The invention relates to the technical field of arc surface detection, in particular to a detection tool and a detection method for the radius of an arc surface.

Background

The friction pendulum support (FPB) is applied to the middle of a bearing structure and a pier of a high-speed railway bridge, and plays a main role in connection and shock absorption. The FBP is mainly composed of an upper support plate 1, a lower support plate 2 and a middle slide block 3, wherein the upper support plate and the lower support plate are respectively provided with a concave surface, and the middle slide block is provided with a convex surface, and the specific structure is shown in fig. 1. When the sliding interface is subjected to earthquake action and exceeds static friction force, the horizontal motion of the ground can enable the sliding block to slide in the arc of the sliding interface, so that the upper structure is forced to be slightly lifted, and simple pendulum motion is generated. The support will then automatically return under the vertical load to which it is subjected. The horizontal force of the FPB is the resultant force of the friction force of the sliding surface and the horizontal restoring force generated by the rising of the upper structure along the slideway, the provided restoring force enables the support to automatically restore to the central position by means of the gravity borne by the support, so that the seismic response is controlled, and the rigidity center of the support has the tendency of automatically coinciding with the mass center of the seismic isolation structure, so that the torsional motion of the structure can be eliminated to the greatest extent.

The friction pendulum support (FPB) has a large arc surface to be detected, and the profile radius of the friction pendulum support can exceed 1000mm, and some friction pendulum supports even exceed 2000 mm. In the prior art, a three-coordinate detection method is usually adopted for measuring a workpiece with the large arc surface, but equipment used for three-coordinate measurement is expensive, needs to be stored in a constant-temperature and constant-humidity environment, is low in detection speed and has high technical requirements on detection personnel. And three-dimensional modeling is required, and the detection precision is not necessarily high. For large spherical support products with large size, the three-dimensional modeling difficulty is higher, and the method is not practical for normalized detection in workshop production.
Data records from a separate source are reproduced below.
/-- A byte that WCOPY reads may be one that it writes. -/
def WCmd.reads (c : WCmd) (a : Int) : Bool :=
  (rangeFrom 0 c.shape.copies).any fun n => decide (c.shape.ga n ≤ a ∧ a < c.shape.ga n + c.shape.run)

/-- The values of which WCOPY may read one at a byte of its source that stands in its destination: what stands there, what stood there before
the command wrote it, and what the last copy to write it brings (R226) (log 47). -/
def State.copyChoices (s : State) (w : Nat) (c : WCmd) (a : Int) (b : Byte) : List Byte :=
  match c.writerOf a with
  | none => [b]
  | some n =>
    match c.olds.find? fun x => x.1 == a with
    | some x => [b, x.2]
    | none => b :: (s.winchPeek w c (c.shape.ga n + (a - c.copyTo n))).toList

/-- The bytes that WCOPY reads at an address. -/
def State.copySource (s : State) (w : Nat) (c : WCmd) (va : Int) (bs : List Byte) : List Byte × State :=
  ((rangeFrom 0 bs.length).zip bs).foldr (fun x a =>
    match s.copyChoices w c (va + x.1) x.2 with
    | [b] => (b :: a.1, a.2)
    | l => let (v, s) := a.2.takeFree; ((l[v % l.length]?).getD x.2 :: a.1, s)) ([], s)

/-- The bytes of its own source that WCOPY is about to overwrite for the first time. -/
def State.copyOlds (s : State) (w : Nat) (c : WCmd) (dst : Int) (len : Nat) : List (Int × Byte) :=
  (rangeFrom 0 len).filterMap fun i =>
    let a := dst + i
    if !c.reads a || c.olds.any (fun x => x.1 == a) then none else (s.winchPeek w c a).map fun b => (a, b)

/-- WCOPY (R226): the burst at the cursor ends at the next boundary of either side (log 47). -/
def State.burstCopy (s : State) (w : Nat) (c : WCmd) : WBurst :=
  let h := c.shape
  let n := c.cursor / h.run
  let o := c.cursor % h.run
  let src := h.ga n + o
  let dst : Int := c.copyTo n + o
  let len := min (h.run - o) (min (toBoundary src) (toBoundary dst))
  s.winchRead w c src len fun bs s =>
    let (bs, s) := s.copySource w c src bs
    let olds := s.copyOlds w c dst len
    s.winchWrite w c dst bs fun s => .moved ((s.winchMoved w c len).modWCmd w c.num fun c => { c with olds := olds ++ c.olds })

/-- WFILL (R226). -/
def State.burstFill (s : State) (w : Nat) (c : WCmd) : WBurst :=
  let dst : Int := (c.daddr + c.cursor : Nat)
  let len := min (c.opa - c.cursor) (toBoundary dst)
  let pat := toBytes 8 c.gb.toNat
  s.winchWrite w c dst ((rangeFrom c.cursor len).map fun i => (pat[i % 8]?).getD 0) fun s => .moved (s.winchMoved w c len)

/-- WCSUM (R229): the range is read, and then the result is written (log 46). -/
def State.burstSum (s : State) (w : Nat) (c : WCmd) : WBurst :=
  let crc := if c.cursor = 0 then 2 ^ 32 - 1 - c.gb.toNat % 2 ^ 32 else ofBytes c.acc
  if c.cursor < c.opb then
    let src : Int := (c.opa + c.cursor : Nat)
    let len := min (c.opb - c.cursor) (toBoundary src)
    s.winchRead w c src len fun bs s =>
      .moved ((s.winchMoved w c len).modWCmd w c.num fun c => { c with acc := toBytes 4 (bs.foldl crcByte crc) })
  else s.winchWrite w c c.daddr (toBytes 4 (2 ^ 32 - 1 - crc)) fun s => .moved (s.winchMoved w c 4)

/-- WDEC (R230): what the input read so far decodes to is written, then more input is read; at the end the length is written (logs 46 and 47). -/
def State.burstDecode (s : State) (w : Nat) (c : WCmd) : WBurst :=
  let (out, e) := lzDecode c.opb c.opc c.acc
  if c.cursor < out.length then
    let dst : Int := (c.daddr + c.cursor : Nat)
    let len := min (out.length - c.cursor) (toBoundary dst)
    s.winchWrite w c dst ((out.drop c.cursor).take len) fun s => .moved (s.winchMoved w c len)
  else
    match e with
    | .more =>
      let src : Int := (c.opa + c.acc.length : Nat)
      s.winchRead w c src (min (c.opb - c.acc.length) (toBoundary src)) fun bs s =>
        let (bs, s) := s.looseSource src bs [((c.daddr : Int), c.opc)]
        .moved (s.modWCmd w c.num fun c => { c with acc := c.acc ++ bs })
    | .done => s.winchWrite w c c.gb.toNat (toBytes 8 out.length) fun s => .moved (s.winchMoved w c 8)
    | .bad off => .bad fENCODING (off % 2 ^ 40) 0 none

/-- The bytes of WLAYOUT's destination. -/
def WCmd.layoutBytes (c : WCmd) : Nat := ceilDiv (c.shape.layoutCount c.gb.toNat * c.shape.moveWidth) 8

/-- Read single bytes, in order. -/
def State.winchGather (s : State) (w : Nat) (c : WCmd) : List Int → (List Byte → State → WBurst) → WBurst
  | [], k => k [] s
  | a :: t, k => s.winchRead w c a 1 fun bs s => s.winchGather w c t fun r s => k (bs ++ r) s

/-- The source of one destination byte: the address of the byte, or the addresses and halves of its two 4-bit elements; of an odd last
element the byte has one half alone. -/
def WCmd.layoutSource (c : WCmd) (i : Nat) : List (Int × Nat) :=
  let h := c.shape
  let g := c.gb.toNat
  let mw := h.moveWidth
  if mw = 4 then
    ((rangeFrom (2 * i) 2).filter fun e => decide (e < h.layoutCount g)).map fun e =>
      let b := h.sourceBit g e
      (b / 8, (b % 8).toNat)
  else [(h.sourceBit g (8 * i / mw) / 8 + (i % (mw / 8) : Nat), 0)]

/-- WLAYOUT (R234): 256 bytes of the destination, gathered element by element. The free half of an odd last byte is a free value (log 44). -/
def State.burstLayout (s : State) (w : Nat) (c : WCmd) : WBurst :=
  let dst : Int := (c.daddr + c.cursor : Nat)
  let len := min (c.layoutBytes - c.cursor) (toBoundary dst)
  let srcs := (rangeFrom c.cursor len).map c.layoutSource
  let nib := c.shape.moveWidth == 4
  s.winchGather w c (srcs.flatMap fun l => l.map (·.1)) fun bs s =>
    let (x, s) := if nib && srcs.any (fun l => l.length == 1) then s.takeFree else (0, s)
    let rec join : List (List (Int × Nat)) → List Byte → List Byte
      | [(_, p)] :: t, b :: r => (if nib then BitVec.ofNat 8 (b.toNat / 2 ^ p % 16 + x % 16 * 16) else b) :: join t r
      | [(_, p), (_, q)] :: t, b1 :: b2 :: r =>
        BitVec.ofNat 8 (b1.toNat / 2 ^ p % 16 + b2.toNat / 2 ^ q % 16 * 16) :: join t r
      | _, _ => []
    s.winchWrite w c dst (join srcs bs) fun s => .moved (s.winchMoved w c len)

/-- The size of the page of a leaf. -/
def leafBytes (e : Nat) : Nat := if lBig e then 0x200000 else 0x10000

/-- WOFF and WRET (R227): a page is taken into transit, or 256 bytes of it move (log 41). -/
def State.burstPage (s : State) (w : Nat) (c : WCmd) (off : Bool) : WBurst :=
  let hbm (e : Nat) : Nat := lHfn e * 0x10000
  let tier (e : Nat) : Nat := 0x10000000000 + lTfn e * 0x10000
  match c.page with
  | some at_ =>
    let e := s.memNat at_ 16
    if leafBytes e ≤ c.landed then .waits s
    else
      let (bs, s) := s.physRead ((if off then hbm e else tier e) + c.landed) 256
      .moved ((s.physWrite ((if off then tier e else hbm e) + c.landed) bs).modWCmd w c.num fun c => { c with landed := c.landed + 256 })
  | none =>
    let va := c.daddr + c.cursor
    if 2 ^ 56 ≤ va then .bad fTRANSLATION 0 va none
    else if (s.joins (.die (w / 6)) c.tag va).isSome then .waits s
    else
      match s.walk (ctxOf c.tag) none va with
      | .fault code level => .bad code level va (some (walkKey c.tag va))
      | .leaf e at_ =>
        let n := leafBytes e
        let frame := if off then hbm e else tier e
        if va % n ≠ 0 ∨ c.opa < c.cursor + n then .bad fILLEGAL 0 va none
        else if lState e ≠ (if off then 0 else 2) then .moved (s.winchMoved w c n)
        else
          let s := s.dropTlb (fun _ => true) (fun _ => true) (fun t => t.at_ == at_)
          if s.frameBusy frame n then .waits s
          else
            .moved ((s.setLeafState at_ (if off then 1 else 3)).modWCmd w c.num fun c => { c with page := some at_, landed := 0 })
In order to accelerate the detection speed and adapt to production, for the products, a plurality of large R gauges matched with various arc surfaces are manufactured, and the accuracy of the arc surfaces is evaluated by naked eyes by adhering R sheets to the arc surfaces on workpieces and taking whether light is transmitted or not as a standard. The effective arc length of the R gauge is generally not more than 300mm and is almost in a linear state, the misjudgment rate caused by the method is high, the requirement that the radius error of the R gauge specified in the national standard is not allowed to exceed 0.25 percent cannot be met, and a set of matched R gauge needs to be produced on each arc surface, so that the method is very inconvenient and an effective method for replacing the R gauge is urgently needed to be found.

Disclosure of Invention

The invention aims to solve the technical problem of providing a detection tool capable of quickly and accurately detecting the radius of the arc surface, and the detection tool is low in development and manufacturing cost, simple in structure and convenient to operate. The technical problems of complex operation, long detection time, high cost, large detection error of an R gauge, high misjudgment rate and the like in the conventional three-coordinate detection are solved.

The detection tool for the radius of the arc surface comprises a base and a measuring device, wherein three measuring rods are arranged on the base, the axes of the three measuring rods are parallel to each other, the axes of the three measuring rods are vertical to the base, and the vertexes of the three measuring rods are coplanar; the head of the measuring rod is three hemispheres with the same sphere diameter, the measuring rod is in point contact with the arc surface, the three points determine a section circle, the central line of the section circle passes through the base, and the section circle is parallel to the base; the measuring tool is arranged on the base, and the center line of the cross-section circle is intersected with the base.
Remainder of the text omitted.